Home Language Development

A shortage of bilingual teachers and the linguistic diversity among DLL and EL students means that the likelihood of having a lead teacher who shares their home language is fairly low. Even so, teachers can foster a welcoming classroom environment by learning key words in the target language and creating opportunities for students to hear their home language. In doing so, MLs can learn to feel valued, and English-only speaking children can learn to be excited about language diversity. Practices that can help ensure each child and their language feels value include:

  • Use cognates to emphasize connections between languages (i.e. in English and Spanish art/arte, computer/computadora) if applicable to their home language;
  • Invite children to be experts and share their home language; and
  • Introduce key vocabulary words in the home language that are related to the content being taught prior to teaching them in English.


Since MLs’ language and content skills may be distributed across English and another language, it is recommended that these students be assessed in both languages. Regular assessment that is linguistically, culturally, developmentally appropriate should be implemented to the extent possible in order to get an adequate picture of what they can do and what they know.
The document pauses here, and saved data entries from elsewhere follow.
-- ==== Sys2Proof/Machine/Regs.lean ====
section
/-! DEFINITION. Every register of the module: its name, and for each field its place, access type (R15), default and
legal values, as the field maps of the spec give them. The registers are the one home of what their fields name. -/
namespace Sys2Proof.Machine

/-- The access types of R15; a reserved field is in no table. -/
inductive Acc where
  | ro | rw | w1c | wo
deriving DecidableEq, Repr

/-- The registers, in the order of the register blocks. -/
inductive RegName where
  | archCfg | archStatus | unitRepair | archErr | archErrCount | archBusyCycles | archPassCount | ringCfg
  | ringErr | ringErrCount | vecErr | vecCount | deckGeometry | deckArbCfg | deckErr | deckErrCount
  | deckArbCount | deadlockCfg | deadlockRegions | regionDesc | regionPtr | approachCfg | approachStatus
  | approachErr | approachFault | approachFaultSrc | approachCount | streamDesc0 | streamDesc1 | streamDesc2
  | streamDesc3 | streamDesc4 | streamDesc5 | streamDesc6 | streamDesc7 | streamCount0 | streamCount1
  | streamCount2 | streamCount3 | streamCount4 | copyDesc0 | copyDesc1 | copyDesc2 | copyDesc3 | copyDesc4
  | copyDesc5 | copyDesc6 | copyDesc7 | pctlStatus | pctlSlot | pctlStall | pctlStallCause | pctlFault
  | pctlErr | updStatus | updErr | updCount | updSkip | rngStatus | rngCount | rngUse | rngSeed | stageStatus
  | deckSpares | viaductLayout | viaductExt | viaductStatus | gateCfg | gateStatus | gateTemp | gateErr
  | gateErrCount | gateErrLoc | gateErrAddr | gateBursts | repairCtrl | repairStatus | watchSel | watchW0
  | watchW1 | watchCount | softRepair | interleaveMode | homeCfg | homeStatus | homeErr | homeCount
  | windowCount | windowStatus | schedStatus | schedFault | schedImage | tokenCost | tokenStatus | tokenErr
  | tokenCount | spanToken | spanTokenCount | pierHeld | stepCounter | schedEngStatus | schedVal0 | schedVal1
  | schedVal2 | schedVal3 | schedVal4 | parapetStatus | parapetErr | parapetCount | parapetSel | parapetW0
  | parapetW1 | parapetW2 | portCfg | portShare0 | portShare1 | portStatus | portErr | portCount | portFec
  | portTxFlits | portRxFlits | pauneId | routeDim | routePorts | pauneMsgErr | pauneMsgCount | routeOvr
  | pairCfg | pairStatus | pairMseqOut | pairMseqAcked | pairMseqIn | pairKeystone | pairErr | pairCount
  | pairLog | jwStatus | jwErr | jwCount | mailboxCfg | cmdStatus | cmdCount | evtStatus | evtTail | evtHead
  | evtCount | evtStack | evtPresent | evtDone | senseCfg | senseStatus | senseCount | thermStatus | clkCfg
  | clkStatus | timeNow | bootNonce0 | bootNonce1 | bootCount | clkSpan | clkSpanCount | powerCfg | powerCtrl
  | powerStatus | supplyStatus | holdupStatus | holdupTime | braceCount | bistCfg | bistStatus | bistCount
  | deviceId | fwStatus | keyStatus | serviceCtrl | ownerFuseCtrl | ownerFuseData | mr
deriving DecidableEq, Repr

/-- A field of a register: its register, its lowest bit, its width, its access type, its default, and the ranges of
values that are not reserved encodings (R17). -/
structure Fld where
  reg : RegName
  lo : Nat
  width : Nat
  acc : Acc
  dflt : Nat
  legal : List (Nat × Nat)
deriving DecidableEq, Repr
Teachers can do so by:

  • Learning about second language acquisition to help assess and monitor MLs’ progress in language development;
  • Using assessments to inform instruction based on student English language development progress and strategic grouping and small group instruction; and
  • Drawing from a variety of formative assessment tools (i.e., observation of oral language, portfolios of written work, comprehension-focused questions or tasks).

The hub features ‘user guides’ tailored to teachers, administrators and PD providers, and teacher education faculty, in hopes of reaching all educators, regardless of where they sit in the education spectrum. “There is a belief that you have to be bilingual to help DLLs, and that isn’t true. You can be inclusive, even if you don’t speak the same language”, said Patricia Lozano executive director for Early Edge California. And the hub was created because according to Carolyne Crolotte, director of dual language learner (DLL) programs at Early Edge, teachers were struggling to find high-quality materials and concrete examples of how to support their multilingual students.
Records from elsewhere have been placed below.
/-- The start of a read of the tile at data index `i` on the feed path, with the checks of R59. -/
def State.feedAt (s : State) (p : PierIx) (r : RegionIx) (i : Nat) (f : Fmt) (streaming stale : Bool) : Feed :=
  match s.poisonOrStale p r i stale with
  | some x => x
  | none =>
    let t := s.readTile p r i
    if !t.formatOk f streaming then .fault .formatMismatch (some i)
    else if s.stepSkew p r t && !s.lenient then .fault .stepSkew (some i)
    else .tile i t (s.stepSkew p r t)

/-- The start of a read of offset `d` on the feed path, with the checks of R59. -/
def State.feed (s : State) (p : PierIx) (r : RegionIx) (d : Nat) (f : Fmt) (streaming stale : Bool) : Feed :=
  match s.readAt p r d with
  | .wait i => .wait i false
  | .range => .fault .regionRange none
  | .at i => s.feedAt p r i f streaming stale

/-- A scheduled engine waits on a region (R176, R302): where a tile is missing, its first read that waits is noted for LATE, and
a stale slot asks for its refetch (R208, R211). -/
def State.noteWait (s : State) (p : PierIx) (x : RegionIx × Option (Nat × Bool)) : State :=
  match x with
  | (_, none) => s
  | (r, some (i, refetch)) =>
    let k := s.slotOf p r i
    let y := s.slot p k
    let s1 := s.setSlot p k { y with waited := y.waited || !y.wasRead }
    if refetch && !s1.refetches.contains (p, k) then { s1 with refetches := s1.refetches ++ [(p, k)] } else s1

/-- A read of the tile at index `i` has started: the side-band's corrected ECC errors are counted (R162), a first read counts
USED and ON_TIME or LATE with its cycles (R211), and the stale marks in succession start anew (R208). -/
def State.noteRead (s : State) (p : PierIx) (r : RegionIx) (i : Nat) : State :=
  let k := s.slotOf p r i
  let s1 := (s.eccRead p k (deckSide p k) 256).1
  let x := s1.slot p k
  let s2 := s1.setSlot p k { x with wasRead := true, stales := 0, waited := false, waitCycles := 0 }
  match x.stream with
  | none => s2
  | some n =>
    if x.wasRead then s2
    else
      let j := streamIx p n
      let s3 := s2.bump Fld.STREAM_COUNT0_USED j 1
      if x.waited then (s3.bump Fld.STREAM_COUNT1_LATE j 1).bump Fld.STREAM_COUNT2_LATE_CYCLES j x.waitCycles
      else s3.bump Fld.STREAM_COUNT1_ON_TIME j 1

/-- A read that raises STALE_TILE has started: it is a read, on time for none (R208, R211). -/
def State.noteStale (s : State) (p : PierIx) (r : RegionIx) (i : Nat) : State :=
  let k := s.slotOf p r i
  let x := s.slot p k
  let s1 := s.setSlot p k { x with wasRead := true, waited := false, waitCycles := 0 }
  match x.stream with
  | some n => if x.wasRead then s1 else s1.bump Fld.STREAM_COUNT0_USED (streamIx p n) 1
  | none => s1

/-- A double-bit error in a word of slot `k`, found by a read: POISON is set in its side-band and DECK_UE is raised in slot `t` of
the program (R162). -/
def State.slotUe (s : State) (p : PierIx) (k region t : Nat) : State :=
  ((s.poisonSlot p k).bump Fld.DECK_ERR_COUNT_UE_COUNT p.val 1).containFlag Fld.DECK_ERR_DECK_UE p.val p t .deckUe
    (t % 2 ^ 48 + region * 2 ^ 48)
Both Crolotte and Lozano believe it is every teacher’s job to support ML students. However, standing in the way of this goal is the fact that many future educators are not required to learn how to support MLs in early education settings. This means that many school districts have to start from zero as they prepare newly hired teachers on how to support DLLs. But first, school districts have to believe that it matters, and Lozano believes this hub will be the launching point many school districts need as they learn about how to best support linguistically diverse students.
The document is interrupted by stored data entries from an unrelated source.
-- ==== Sys2Proof/Machine/Msg.lean ====
section
/-! DEFINITION. Paune flits and messages as bytes: CRC-32C and the flit layout (R382), and the message headers (R393,
R394). -/
namespace Sys2Proof.Machine

/-- Byte `i` of a list. -/
def byteAt (bs : List Byte) (i : Nat) : Nat := (bs.getD i 0).toNat

/-- The little-endian number of `n` bytes at `i`. -/
def fieldAt (bs : List Byte) (i n : Nat) : Nat := leNat ((bs.drop i).take n)

/-- Bytes made up to `n` with zeros. -/
def padTo (n : Nat) (bs : List Byte) : List Byte := (bs ++ List.replicate (n - bs.length) 0).take n

end Sys2Proof.Machine
namespace Sys2Proof
open Sys2Proof.Machine

/-- The 256 bytes of a flit (R382). -/
def Flit.bytes (f : Flit) : List Byte :=
  let b4 := f.kind % 4 + 4 * (f.vc % 8) + 32 * f.som.toNat + 64 * f.eom.toNat + 128 * f.ackValid.toNat
  let head := leBytes 2 f.seq ++ leBytes 2 f.ack ++ [BitVec.ofNat 8 b4, BitVec.ofNat 8 f.len] ++
    leBytes 2 (f.crVc % 8 + 8 * f.crCount) ++ leBytes 4 0 ++ padTo 240 f.payload
  head ++ leBytes 4 (crc32c head).toNat

/-- Does the CRC of a flit's bytes pass (R382)? -/
def flitOk (bs : List Byte) : Bool := bs.length = 256 && (crc32c (bs.take 252)).toNat = fieldAt bs 252 4

/-- The flit that bytes spell; none: a reserved kind, a reserved byte or a LEN out of range (R379, R382). -/
def flitOf (bs : List Byte) : Option Flit :=
  let b4 := byteAt bs 4
  let kind := b4 % 4
  let eom := b4 / 64 % 2 = 1
  let len := byteAt bs 5
  let ok := kind != 3 && fieldAt bs 8 4 = 0 && fieldAt bs 6 2 / 8 ≤ 4096 && (match kind with
    | 0 => len = 0
    | 1 => if eom then 1 ≤ len && len ≤ 240 else len = 240
    | _ => 1 ≤ len && len ≤ 240)
  if ok then
    some ⟨fieldAt bs 0 2, fieldAt bs 2 2, kind, b4 / 4 % 8, b4 / 32 % 2 = 1, eom, b4 / 128 = 1, len,
      fieldAt bs 6 2 % 8, fieldAt bs 6 2 / 8, (bs.drop 12).take len⟩
  else none

/-- TYPE of a message (R394). -/
def MsgBody.kind : MsgBody → Nat
  | .remoteWrite .. => 1
  | .remoteRead .. => 2
  | .readReply .. => 3
  | .ringTile .. => 4
  | .mirrorWrite .. => 5
  | .keystone .. => 6
  | .sync .. => 7
  | .probe .. => 8

/-- The class of a message (R384, R394). -/
def MsgBody.cls : MsgBody → Nat
  | .remoteWrite .. => 0
  | .remoteRead .. => 0
  | .readReply .. => 1
  | .ringTile .. => 2
  | .mirrorWrite .. => 0
  | _ => 3

/-- Bytes 8 to 31 of a message's header with its payload (R394). -/
def MsgBody.bytes : MsgBody → List Byte × List Byte
  | .remoteWrite tag epoch step offset window data =>
    (leBytes 4 tag ++ leBytes 4 epoch ++ leBytes 4 step ++ leBytes 5 offset ++ leBytes 3 window ++
      leBytes 2 (data.length / 128), data)
  | .remoteRead tag epoch offset window length =>
    (leBytes 4 tag ++ leBytes 4 epoch ++ leBytes 4 0 ++ leBytes 5 offset ++ leBytes 3 window ++ leBytes 2 length, [])
  | .readReply tag status data =>
    (leBytes 4 tag ++ leBytes 1 status ++ leBytes 15 0 ++ leBytes 2 (data.length / 128), data)
  | .ringTile c segment side data ext =>
    let b := (match c with
      | .cw => 0
      | .ccw => 1) + 2 * (segment % 8) + 16 * (match ext.length with
      | 0 => 0
      | 256 => 1
      | 512 => 2
      | _ => 3)
    (leBytes 1 b ++ leBytes 7 0 ++ padTo 16 side, data ++ ext)
  | .mirrorWrite mseq object offset data =>
    (leBytes 8 mseq ++ leBytes 3 object ++ leBytes 5 offset ++ leBytes 2 data.length, data)
  | .keystone mseq step ack => (leBytes 8 mseq ++ leBytes 4 step ++ leBytes 1 ack.toNat, [])
  | .sync subtype tag param data =>
    (leBytes 2 subtype ++ leBytes 1 data.length ++ leBytes 1 0 ++ leBytes 4 tag ++ padTo 16 param, data)
  | .probe reply trunc tag tSend tReply hops =>
    (leBytes 1 reply.toNat ++ leBytes 1 hops.length ++ leBytes 1 trunc.toNat ++ leBytes 1 0 ++ leBytes 4 tag ++
      leBytes 8 tSend ++ leBytes 8 tReply,
      hops.flatMap (fun h => leBytes 2 h.module ++ leBytes 1 h.arrival ++ leBytes 1 h.output))

/-- The bytes of a message (R393). -/
def Msg.bytes (m : Msg) : List Byte :=
  let h := m.head
  let x := m.body.bytes
  [BitVec.ofNat 8 m.body.kind, BitVec.ofNat 8 (h.poison.toNat + 2 * h.writeCpl.toNat + 4 * (h.attempt % 8))] ++
    leBytes 2 h.dest ++ leBytes 2 h.src ++ [BitVec.ofNat 8 h.ttl, 0] ++ padTo 24 x.1 ++ x.2

/-- The hop records of a probe's payload. -/
def hopsOf : Nat → List Byte → List Hop
  | 0, _ => []
  | n + 1, bs => ⟨fieldAt bs 0 2, byteAt bs 2, byteAt bs 3⟩ :: hopsOf n (bs.drop 4)

/-- The body of a message of a type from its bytes. -/
def bodyOf (kind : Nat) (bs : List Byte) : Option MsgBody :=
  let data := bs.drop 32
  match kind with
  | 1 => some (.remoteWrite (fieldAt bs 8 4) (fieldAt bs 12 4) (fieldAt bs 16 4) (fieldAt bs 20 5) (fieldAt bs 25 3) data)
  | 2 => some (.remoteRead (fieldAt bs 8 4) (fieldAt bs 12 4) (fieldAt bs 20 5) (fieldAt bs 25 3) (fieldAt bs 28 2))
  | 3 => some (.readReply (fieldAt bs 8 4) (byteAt bs 12) data)
  | 4 =>
    let b := byteAt bs 8
    some (.ringTile (if b % 2 = 1 then .ccw else .cw) (b / 2 % 8) ((bs.drop 16).take 16) (data.take 8192) (data.drop 8192))
  | 5 => some (.mirrorWrite (fieldAt bs 8 8) (fieldAt bs 16 3) (fieldAt bs 19 5) data)
  | 6 => some (.keystone (fieldAt bs 8 8) (fieldAt bs 16 4) (byteAt bs 20 = 1))
  | 7 => some (.sync (fieldAt bs 8 2) (fieldAt bs 12 4) ((bs.drop 16).take 16) data)
  | 8 => some (.probe (byteAt bs 8 = 1) (byteAt bs 10 = 1) (fieldAt bs 12 4) (fieldAt bs 16 8) (fieldAt bs 24 8)
      (hopsOf (byteAt bs 9) data))
  | _ => none

/-- The ranges of a message's own fields (R393, R394). -/
def MsgBody.legal (writeCpl : Bool) : MsgBody → Bool
  | .remoteWrite _ _ _ offset window data =>
    offset % 128 = 0 && window < 2 ^ 20 && data.length % 128 = 0 && 1 ≤ data.length / 128 && data.length / 128 ≤ 64
  | .remoteRead _ _ offset window length => offset % 128 = 0 && window < 2 ^ 20 && 1 ≤ length && length ≤ 64
  | .readReply _ status data =>
    status ≤ 7 && data.length % 128 = 0 && data.length / 128 ≤ 64 &&
      (!(writeCpl || (status != 0 && status != 4)) || data.isEmpty)
  | .ringTile _ segment side data ext =>
    segment < 8 && side.length = 16 && data.length = 8192 && [0, 256, 512, 1024].contains ext.length
  | .mirrorWrite _ object _ data => object < 2 ^ 22 && 1 ≤ data.length && data.length ≤ 8192
  | .keystone .. => true
  | .sync subtype _ param data => 1 ≤ subtype && subtype ≤ 7 && param.length = 16 && data.length ≤ 208
  | .probe reply _ _ _ tReply hops => hops.length ≤ 64 && (reply || tReply = 0)

/-- The message that bytes spell; none: a reserved type, a reserved field that is not zero, or a payload that disagrees
with its length (R393). -/
def msgOf (bs : List Byte) : Option Msg :=
  match bodyOf (byteAt bs 0) bs with
  | none => none
  | some b =>
    let f := byteAt bs 1
    let m : Msg := ⟨⟨f % 2 = 1, f / 2 % 2 = 1, f / 4 % 8, fieldAt bs 2 2, fieldAt bs 4 2, byteAt bs 6⟩, b⟩
    if 32 ≤ bs.length && 1 ≤ m.head.ttl && b.legal m.head.writeCpl && m.bytes = bs then some m else none

end Sys2Proof
end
“This is just the beginning and is not a one-time thing, this will be a continuous process”, says Lozano as the hub will need to be updated to add more resources. These updates will include tools in other languages to be more representative of the diversity among multilingual learners. In the end, though, the hub alone will not provide results in the classroom and will need to be supplemented with professional learning and coaching. That being said, the designers hope the open-access tools will equip teachers with strategies and knowledge to help support MLs' bilingualism and encourage an asset oriented approach to ML instruction/education—an approach bound to positively affect all students.